I just started to play with Spark 2+ (2.3 version) and I observed something strange when looking at Spark UI. I have a list of directories in HDFS cluster containing in total 24000 small files.
When I want to run a Spark action on them, Spark 1.5 generates an individual task for each input file, as I was used until now. I know that each HDFS block (in my case one small file is one block) generate one partition in Spark and each partition is processed by an individual task.
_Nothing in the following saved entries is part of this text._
-- ==== Sys2Proof/Machine/Checks.lean ====
section
/-! DEFINITION. The validity checks, made on the packet and MEM_WORDS alone, in their fixed order
(60_exceptions.md R183 to R187). -/

namespace Sys2Proof.Machine

/-- Check (2), ERR_RESERVED: every must-be-zero field and word is zero (60_exceptions.md R184). -/
def reservedOk (i : Instr) : Bool :=
  match i with
  | .ladd f => f.hdr.rsv0 == 0 && f.hdr.window == 0
      && [f.mbz4, f.mbz5, f.mbz6, f.mbz7, f.mbz8, f.mbz9].all (· == 0)
  | .lsub f => f.hdr.rsv0 == 0 && f.hdr.window == 0
      && [f.mbz4, f.mbz5, f.mbz6, f.mbz7, f.mbz8, f.mbz9].all (· == 0)
  | .lcmp f => f.hdr.rsv0 == 0 && f.hdr.window == 0
      && [f.mbz1, f.mbz4, f.mbz5, f.mbz6, f.mbz7, f.mbz8, f.mbz9].all (· == 0)
  | .montmul f => f.hdr.rsv0 == 0 && f.hdr.window == 0 && [f.mbz6, f.mbz7, f.mbz8, f.mbz9].all (· == 0)
  | .bmontmul f => f.hdr.rsv0 == 0 && f.hdr.window == 0 && [f.mbz7, f.mbz8, f.mbz9].all (· == 0)
  | .nttbfly f => f.hdr.rsv0 == 0 && f.hdr.window == 0
  | .bktacc f => f.hdr.rsv0 == 0 && f.hdr.limbs == 0 && [f.mbz7, f.mbz8, f.mbz9].all (· == 0)

/-- The supported limb counts, 4 and 6 (00_scope.md R10). -/
def limbsSupported (h : Header) : Bool := h.limbs == 4 || h.limbs == 6

/-- Check (3), ERR_LIMBS, of the commands that can raise it; BMONTMUL and BKTACC never do (60_exceptions.md R185). -/
def limbsOk (i : Instr) : Bool :=
  match i with
  | .ladd f => limbsSupported f.hdr
  | .lsub f => limbsSupported f.hdr
  | .lcmp f => limbsSupported f.hdr
  | .montmul f => limbsSupported f.hdr
  | .bmontmul _ => true
  | .nttbfly f => limbsSupported f.hdr
  | .bktacc _ => true

/-- Check (3), ERR_WINDOW, of BKTACC: W is at most 64 (60_exceptions.md R185). -/
def windowOk (i : Instr) : Bool :=
  match i with
  | .ladd _ => true
  | .lsub _ => true
  | .lcmp _ => true
  | .montmul _ => true
  | .bmontmul _ => true
  | .nttbfly _ => true
  | .bktacc f => decide (windowBits f.hdr ≤ 64)

/-- Check (4), ERR_RANGE: every region is inside a MEM of `n` words (60_exceptions.md R186). -/
def rangesOk (n : Nat) (t : RegionTable) : Bool := t.all.all (Region.inRange n)

/-- No two regions of the list overlap. -/
def disjointList (xs : List Region) : Bool :=
  match xs with
  | [] => true
  | x :: rest => rest.all (fun y => !x.overlap y) && disjointList rest

/-- Check (5), ERR_OVERLAP, its clauses (a), (b), (c) in order (60_exceptions.md R187). -/
def overlapsOk (t : RegionTable) : Bool :=
  disjointList t.out
    && t.inArray.all (fun i => t.out.all fun x => !x.overlap i || x.coincide i)
    && t.inFixed.all (fun f => (t.out ++ t.inout).all fun x => !x.overlap f)

/-- The code of the first check that fails, in the fixed order (60_exceptions.md R183); `none` if all pass.
Check (1), ERR_OPCODE, is the decoder's: a term of `Instr` has passed it. -/
def firstFailure (n : Nat) (i : Instr) : Option Status :=
  if !reservedOk i then some .errReserved
  else if !limbsOk i then some .errLimbs
  else if !windowOk i then some .errWindow
  else if !rangesOk n (regionsOf i) then some .errRange
  else if !overlapsOk (regionsOf i) then some .errOverlap
  else none

/-- Validate a command, then run its rule or reject it (10_state.md R33, 60_exceptions.md R183). -/
def validated (i : Instr) (s : State) (rule : State → State) : Host.Outcome State Fault Refusal :=
  runUnless (firstFailure s.cfg.memWords i) s rule

end Sys2Proof.Machine
end

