/-- What a rule computes depends on the regions it reads alone. -/
theorem ruleOf_agreeOn {i : Instr} {s s' : State}
    (h : ∀ x ∈ (regionsOf i).read, AgreeOn x s.mem s'.mem) :
    (ruleOf i s).rsp = (ruleOf i s').rsp
      ∧ ∀ x ∈ (regionsOf i).written, AgreeOn x (ruleOf i s).mem (ruleOf i s').mem := by
  cases i with
  | ladd f =>
    have ha : AgreeOn ⟨f.a.toNat, limbCount f.hdr⟩ s.mem s'.mem := h _ (by simp [RegionTable.read, regionsOf])
    have hb : AgreeOn ⟨f.b.toNat, limbCount f.hdr⟩ s.mem s'.mem := h _ (by simp [RegionTable.read, regionsOf])
    simp only [ruleOf, ruleLadd, complete_rsp, complete_mem, ha.readWords, hb.readWords]
    exact ⟨trivial, List.forall_mem_singleton.mpr (agreeOn_writeWords _ _ _ (by simp))⟩
  | lsub f =>
    have ha : AgreeOn ⟨f.a.toNat, limbCount f.hdr⟩ s.mem s'.mem := h _ (by simp [RegionTable.read, regionsOf])
    have hb : AgreeOn ⟨f.b.toNat, limbCount f.hdr⟩ s.mem s'.mem := h _ (by simp [RegionTable.read, regionsOf])
    simp only [ruleOf, ruleLsub, complete_rsp, complete_mem, ha.readWords, hb.readWords]
    exact ⟨trivial, List.forall_mem_singleton.mpr (agreeOn_writeWords _ _ _ (by simp))⟩
  | lcmp f =>
    have ha : AgreeOn ⟨f.a.toNat, limbCount f.hdr⟩ s.mem s'.mem := h _ (by simp [RegionTable.read, regionsOf])
    have hb : AgreeOn ⟨f.b.toNat, limbCount f.hdr⟩ s.mem s'.mem := h _ (by simp [RegionTable.read, regionsOf])
    simp only [ruleOf, ruleLcmp, complete_rsp, ha.readWords, hb.readWords]
    exact ⟨trivial, fun x hx => absurd hx List.not_mem_nil⟩
  | montmul f =>
    have ha : AgreeOn ⟨f.a.toNat, limbCount f.hdr⟩ s.mem s'.mem := h _ (by simp [RegionTable.read, regionsOf])
    have hb : AgreeOn ⟨f.b.toNat, limbCount f.hdr⟩ s.mem s'.mem := h _ (by simp [RegionTable.read, regionsOf])
    have hm : AgreeOn ⟨f.modulus.toNat, limbCount f.hdr⟩ s.mem s'.mem := h _ (by simp [RegionTable.read, regionsOf])
    simp only [ruleOf, ruleMontmul, complete_rsp, complete_mem, ha.readWords, hb.readWords, hm.readWords]
    refine ⟨trivial, List.forall_mem_singleton.mpr (agreeOn_writeWords _ _ _ ?_)⟩
    rw [montMul_length] <;> simp
  | bmontmul f =>
    refine ⟨rfl, List.forall_mem_singleton.mpr ?_⟩
    simp only [ruleOf, ruleBmontmul, complete_mem, batchResult_congr h]
    exact agreeOn_writeWords _ _ _ (batchResult_length f s'.mem)
  | nttbfly f =>
    refine ⟨rfl, List.forall_mem_cons.mpr ⟨?_, List.forall_mem_singleton.mpr ?_⟩⟩
    · simp only [ruleOf, ruleNttbfly, complete_mem, bflyEvens_congr h, bflyOdds_congr h]
      exact (agreeOn_writeWords _ _ _ (bflyEvens_length f s'.mem)).writeWords _ _
    · simp only [ruleOf, ruleNttbfly, complete_mem, bflyOdds_congr h]
      exact agreeOn_writeWords _ _ _ (bflyOdds_length f s'.mem)
  | bktacc f =>
    have hacc : AgreeOn ⟨f.acc.toNat, f.numBuckets.toNat * f.coordSize.toNat⟩ s.mem s'.mem :=
      h _ (by simp [RegionTable.read, regionsOf])
    have hidx : AgreeOn ⟨f.idx.toNat, f.numPoints.toNat⟩ s.mem s'.mem := h _ (by simp [RegionTable.read, regionsOf])
    have hpts : AgreeOn ⟨f.pts.toNat, f.numPoints.toNat * f.coordSize.toNat⟩ s.mem s'.mem :=
      h _ (by simp [RegionTable.read, regionsOf])
    refine ⟨rfl, List.forall_mem_singleton.mpr (hacc.addPoints (fun k hk => ?_) fun k hk c hc => ?_)⟩
    · have index := hidx.readWord (p := f.idx.toNat + k) ⟨Nat.le_add_right _ k, Nat.add_lt_add_left hk _⟩
      rw [digitOf, digitOf, index]
    · have row := elem_le hk f.coordSize.toNat
      exact hpts.readWord ⟨show f.pts.toNat ≤ f.pts.toNat + k * f.coordSize.toNat + c by omega,
        show f.pts.toNat + k * f.coordSize.toNat + c < f.pts.toNat + f.numPoints.toNat * f.coordSize.toNat by omega⟩

/-- Settles O26: both states pass the checks, which read no MEM, and the rule reads the agreeing regions alone. -/
theorem commandReadsOnlyItsRegions : Obligations.CommandReadsOnlyItsRegions := by
  unfold Obligations.CommandReadsOnlyItsRegions
  intro i s s' hcfg hlegal hagree
  obtain ⟨hrsp, hmem⟩ := ruleOf_agreeOn hagree
  exact ⟨_, _, exec_of_legal hlegal, exec_of_legal (hcfg ▸ hlegal), hrsp, hmem⟩

end Sys2Proof.Machine
end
Also, the command my_dataframe.rdd.getNumPartitions()
outputs 24000.
Now about Spark 2.3
On the same input, command my_dataframe.rdd.getNumPartitions()
outputs 1089. The Spark UI also generate 1089 tasks for my Spark action. You can see also that the number of generated jobs is bigger in spark 2.3 then 1.5
The code is the same for both Spark versions (I needed to change a little the dataframe, paths and column names, because it's code from work):
%pyspark
dataframe = sqlContext.\
read.\
parquet(path_to_my_files)
dataframe.rdd.getNumPartitions()
dataframe.\
where((col("col1") == 21379051) & (col("col2") == 2281643649) & (col("col3") == 229939942)).\
select("col1", "col2", "col3").\
show(100, False)
Here is the physical plan generated by
dataframe.where(...).select(...).explain(True)
Spark 1.5
== Physical Plan ==
Filter (((col1 = 21379051) && (col2 = 2281643649)) && (col3 = 229939942))
Scan ParquetRelation[hdfs://cluster1ns/path_to_file][col1#27,col2#29L,col3#30L]
Code Generation: true
Spark 2.3
== Physical Plan ==
*(1) Project [col1#0, col2#2L, col3#3L]
+- *(1) Filter (((isnotnull(col1#0) && (col1#0 = 21383478)) && (col2 = 2281643641)) && (col3 = 229979603))
+- *(1) FileScan parquet [col1,col2,col3] Batched: false, Format: Parquet, Location: InMemoryFileIndex[hdfs://cluster1ns/path_to_file..., PartitionFilters: [], PushedFilters: [IsNotNull(col1)], ReadSchema: struct<col1:bigint,col2:bigint,col3:bigint>....
Above jobs was generated from zeppelin using pyspark. Is there anyone else who met this situation with spark 2.3 ? I do have to say that I like the new way to process multiple small files, but I would like also to have knowledge about possible internal Spark changes.
I searched on internet, newest book "Spark the definitive guide" but didn't find any information about a new way of Spark to generate the physical plan for jobs.
If you have any links or information, would be interesting to read. Thanks!